I have my apartment back and I feel happier than I have in a while. Valerie and Albert have gotten their own place. I have no idea how they all managed to stay here, but I did not hear them complain once. Of course, why would they when they were getting an apartment for free. For a while there I thought I would never get the place back. True, most of my time the past few months I stayed at Joe's house but a girl has to have options.
Rex stands on his soup can with his whiskers twitching as he watches me get a beer to go with my Pino's pizza. Ranger is off doing secret Ranger stuff and Joe is respecting my wishes for once by giving me time. So it is just the two of us tonight and it suits me just fine.
Joe said recently that we need to grow up. He is probably right, but I am not so sure I want to. I certainly cannot say with certainty that I am ready to. I see the disappointment in my mother's eyes when I go to the house and there is still no wedding date set. I never know what to tell her. I do not know how to tell her that it scares me. What we are doing now, Joe and I, it is not permanent. We both seem to like it that way. We have played around with the commitment game, both unable to take it very seriously.
I plop a grape into Rex's cage and toss the beer bottle top into the garbage. He dashes from his soup can and places the grape in between his front feet. Rex is the closest I have to a child and the responsibility of having him is too much some days.

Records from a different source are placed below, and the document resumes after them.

theorem noteStopped_keeps (o' : Nat) (hL : ∀ p ∈ ([.mo] : List Part), p ∈ L) (h : keeps L o s) : keeps L o (noteStopped o' s) :=
  keeps_ite _ h (keeps_mo _ (within hL rfl) h)

theorem stopObj_keeps (o' k : Nat) (hold : Bool)
    (hL : ∀ p ∈ ([.regs, .held, .mo] : List Part), p ∈ L) (h : keeps L o s) : keeps L o (stopObj o' k hold s) := by
  unfold stopObj
  extract_lets _ _ s1 _
  have hs1 : keeps L o s1 := noteStopped_keeps _ (within hL rfl) h
  exact keeps_ite _ h (keeps_ite _ (keeps_ite _ (setProf_keeps _ _ (within hL rfl) hs1) hs1) (markCut_keeps _ _ (within hL rfl) (setProf_keeps _ _ (within hL rfl) hs1)))

theorem safetyStops_keeps (g : Fin 4) (hL : ∀ p ∈ ([.regs, .held, .mo] : List Part), p ∈ L) (h : keeps L o s) : keeps L o (safetyStops g s) :=
  keeps_forEach _ (fun _ _ h => stopObj_keeps _ _ _ (within hL rfl) h) h

theorem heldAtActual_keeps (o' : Nat) (hL : ∀ p ∈ ([.mo] : List Part), p ∈ L) (h : keeps L o s) : keeps L o (heldAtActual o' s) :=
  setProf_keeps _ _ (within hL rfl) (keeps_ite _ h (noteStopped_keeps _ (within hL rfl) h))

theorem standstillIn_keeps (o' : Nat)
    (hL : ∀ p ∈ ([.regs, .held, .mo] : List Part), p ∈ L) (h : keeps L o s) : keeps L o (standstillIn o' s) :=
  keeps_ite _ (keeps_ite _ (keeps_mo _ (within hL rfl) (putBit_keeps _ _ _ (within hL rfl) h)) (putBit_keeps _ _ _ (within hL rfl) h)) h

theorem standstillOut_keeps (o' : Nat)
    (hL : ∀ p ∈ ([.regs, .held, .mem] : List Part), p ∈ L) (h : keeps L o s) : keeps L o (standstillOut o' s) := by
  unfold standstillOut
  extract_lets s1
  have hs1 : keeps L o s1 := putBit_keeps _ _ _ (within hL rfl) h
  split
  · exact mramSet_keeps _ _ (within hL rfl) hs1
  · exact hs1

theorem segmentCheck_keeps (a : Nat)
    (hL : ∀ p ∈ ([.regs, .held, .mem, .mo] : List Part), p ∈ L) (h : keeps L o s) : keeps L o (segmentCheck a s) :=
  keeps_ite _ (keeps_ite _ h (standstillIn_keeps _ (within hL rfl) h)) (keeps_ite _ (standstillOut_keeps _ (within hL rfl) h) h)

theorem segmentChecks_keeps (hL : ∀ p ∈ ([.regs, .held, .mem, .mo] : List Part), p ∈ L) (h : keeps L o s) : keeps L o (segmentChecks s) :=
  keeps_forEach _ (fun _ _ h => segmentCheck_keeps _ (within hL rfl) h) h

theorem standstillChecks_keeps
    (hL : ∀ p ∈ ([.regs, .held, .mem, .mo] : List Part), p ∈ L) (h : keeps L o s) : keeps L o (standstillChecks s) :=
  segmentChecks_keeps (within hL rfl) (keeps_forEach _ (fun _ _ h => standstillOut_keeps _ (within hL rfl) h) h)

theorem writeSlot_keeps (o' : Nat) (angle : Word)
    (hL : ∀ p ∈ ([.regs, .held, .mem, .pg, .mo, .bv, .pc] : List Part), p ∈ L) (h : keeps L o s) : keeps L o (writeSlot o' angle s) :=
  pcSys_keeps _ _ (within hL rfl) (keeps_mo _ (within hL rfl) (mramPutAll_keeps _ _ (within hL rfl) h))

theorem takeStore_keeps (x : StillStore) (angle : Word) (ok : Bool)
    (hL : ∀ p ∈ ([.regs, .held, .mem, .pg, .mo, .bv, .pc] : List Part), p ∈ L) (h : keeps L o s) : keeps L o (takeStore x angle ok s) :=
  keeps_ite _ (writeSlot_keeps _ _ (within hL rfl) (keeps_mo _ (within hL rfl) h)) (raiseEvent_keeps _ (within hL rfl) (putBit_keeps _ _ _ (within hL rfl) (keeps_mo _ (within hL rfl) h)))

theorem standstillStore_keeps (o' : Nat) (ok : Bool)
    (hL : ∀ p ∈ ([.regs, .held, .mem, .pg, .mo, .bv, .pc] : List Part), p ∈ L) (h : keeps L o s) : keeps L o (standstillStore o' ok s) := by
  unfold standstillStore
  split
  · exact h
  · exact takeStore_keeps _ _ _ (within hL rfl) h

theorem flushStore_keeps (x : StillStore)
    (hL : ∀ p ∈ ([.freeCtr, .regs, .held, .mem, .pg, .mo, .bv, .pc] : List Part), p ∈ L) (h : keeps L o s) : keeps L o (flushStore x s) :=
  keeps_ite _ (takeStore_keeps _ _ _ (within hL rfl) (freeNat_keeps (within hL rfl) h)) (takeStore_keeps _ _ _ (within hL rfl) h)

theorem restoreStandstill_keeps
    (hL : ∀ p ∈ ([.regs, .held, .mo, .sv, .lk] : List Part), p ∈ L) (h : keeps L o s) : keeps L o (restoreStandstill s) := by
  unfold restoreStandstill
  refine keeps_upTo _ (fun _ _ h => ?_) h
  extract_lets _
  split
  · exact h
  · exact keeps_ite _ (keeps_lk _ (within hL rfl) (putBit_keeps _ _ _ (within hL rfl) (setLoop_keeps _ _ (within hL rfl) (keeps_mo _ (within hL rfl) h)))) (keeps_mo _ (within hL rfl) h)

theorem treatReturned_keeps (a ret : Nat)
    (hL : ∀ p ∈ ([.sys, .regs, .held, .pg, .mo, .bv, .lk, .pr, .gh, .pc] : List Part), p ∈ L)
    (h : keeps L o s) : keeps L o (treatReturned a ret s) := by
  unfold treatReturned
  extract_lets _ _ _
  refine keeps_ite _ h ?_
  refine keeps_ite _ (keeps_mo _ (within hL rfl) h) ?_
  exact keeps_ite _ (keeps_mo _ (within hL rfl) h) (keeps_ite _ (keeps_mo _ (within hL rfl) h) (keeps_ite _ h (keeps_ite _ (ghFault_keeps _ _ _ (within hL rfl) (putBit_keeps _ _ _ (within hL rfl) (keeps_mo _ (within hL rfl) h))) (keeps_mo _ (within hL rfl) h))))

theorem mpRefuse_keeps (o' : Nat) (hL : ∀ p ∈ ([.regs, .held] : List Part), p ∈ L) (h : keeps L o s) : keeps L o (mpRefuse o' s) :=
  putBit_keeps _ _ _ (within hL rfl) h

theorem doMove_keeps (o' : Nat) (P : Int)
    (hL : ∀ p ∈ ([.regs, .held, .mo] : List Part), p ∈ L) (h : keeps L o s) : keeps L o (doMove o' P s) :=
  putMoved_keeps _ _ (within hL rfl) h

theorem doSpeed_keeps (o' : Nat) (hL : ∀ p ∈ ([.mo] : List Part), p ∈ L) (h : keeps L o s) : keeps L o (doSpeed o' s) :=
  setProf_keeps _ _ (within hL rfl) h

theorem doFollow_keeps (o' : Nat) (hL : ∀ p ∈ ([.regs, .held, .mo] : List Part), p ∈ L) (h : keeps L o s) : keeps L o (doFollow o' s) :=
  setProf_keeps _ _ (within hL rfl) (keeps_ite _ (putPair_keeps _ _ (within hL rfl) h) h)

"I just can't help but think as soon as we get married he'd insist on me quitting my job and starting a family." Rex's whiskers twitch once more so I know he is listening intently as I speak. "And I would love to have a family. At least I think I would. But why is it okay for him to put his life on the line for his job but not for me? Why should I be the only one left at home wondering every time the phone rings if it's going to be someone telling me that my husband is dead?"
Rex's beady eyes are assessing me. I can tell he thinks I am onto something with this train of thought. Maybe I am. I carry the pizza box and my beer into the living room, placing both on the coffee table that has seen better days especially now that my nieces have gotten a hold of it. I reach for the remote and turn on the Rangers game. It is nights like this that I miss Joe. On more than one occasion he has come strutting through my front door with beer and pizza. We would sit and watch a Rangers or a Yankees game together. It is not as fun alone but I have never been afraid of being alone.
"I can't be sure he won't try to change me. I know he loves me, and I know I love him. But is that enough?" I ask the question I have asked myself many, many times over the years. "It all boils down to trust, Rex. And that's something I don't know that I can do with Joe. There are times I know he's not honest with me just as there are times I'm conveniently neglectful in telling him exactly what I'm doing."
I pop a piece of sausage with a glob of melt in your mouth cheese hanging off of it into my mouth and savor the taste that is exclusively Pino's. This thought process is getting me nowhere. I know one day I will have to make a decision, a real one that will result in my life being forever altered. I just do not know if Joe will be in my life or out of it. I find it hard to imagine life without him but I find it harder to imagine either of us changing enough or compromising enough to make a real go at it.
"Don't fall in love, Rex, sometimes you feel lonelier with it than without it. The words by themselves are empty, lonely, unless you're ready to back them up," I say as I take a pull off my beer and let out a muffled cheer as the Rangers score on a power play. I am determined to push thoughts of love and Joe and decision making out of my mind for the rest of the night.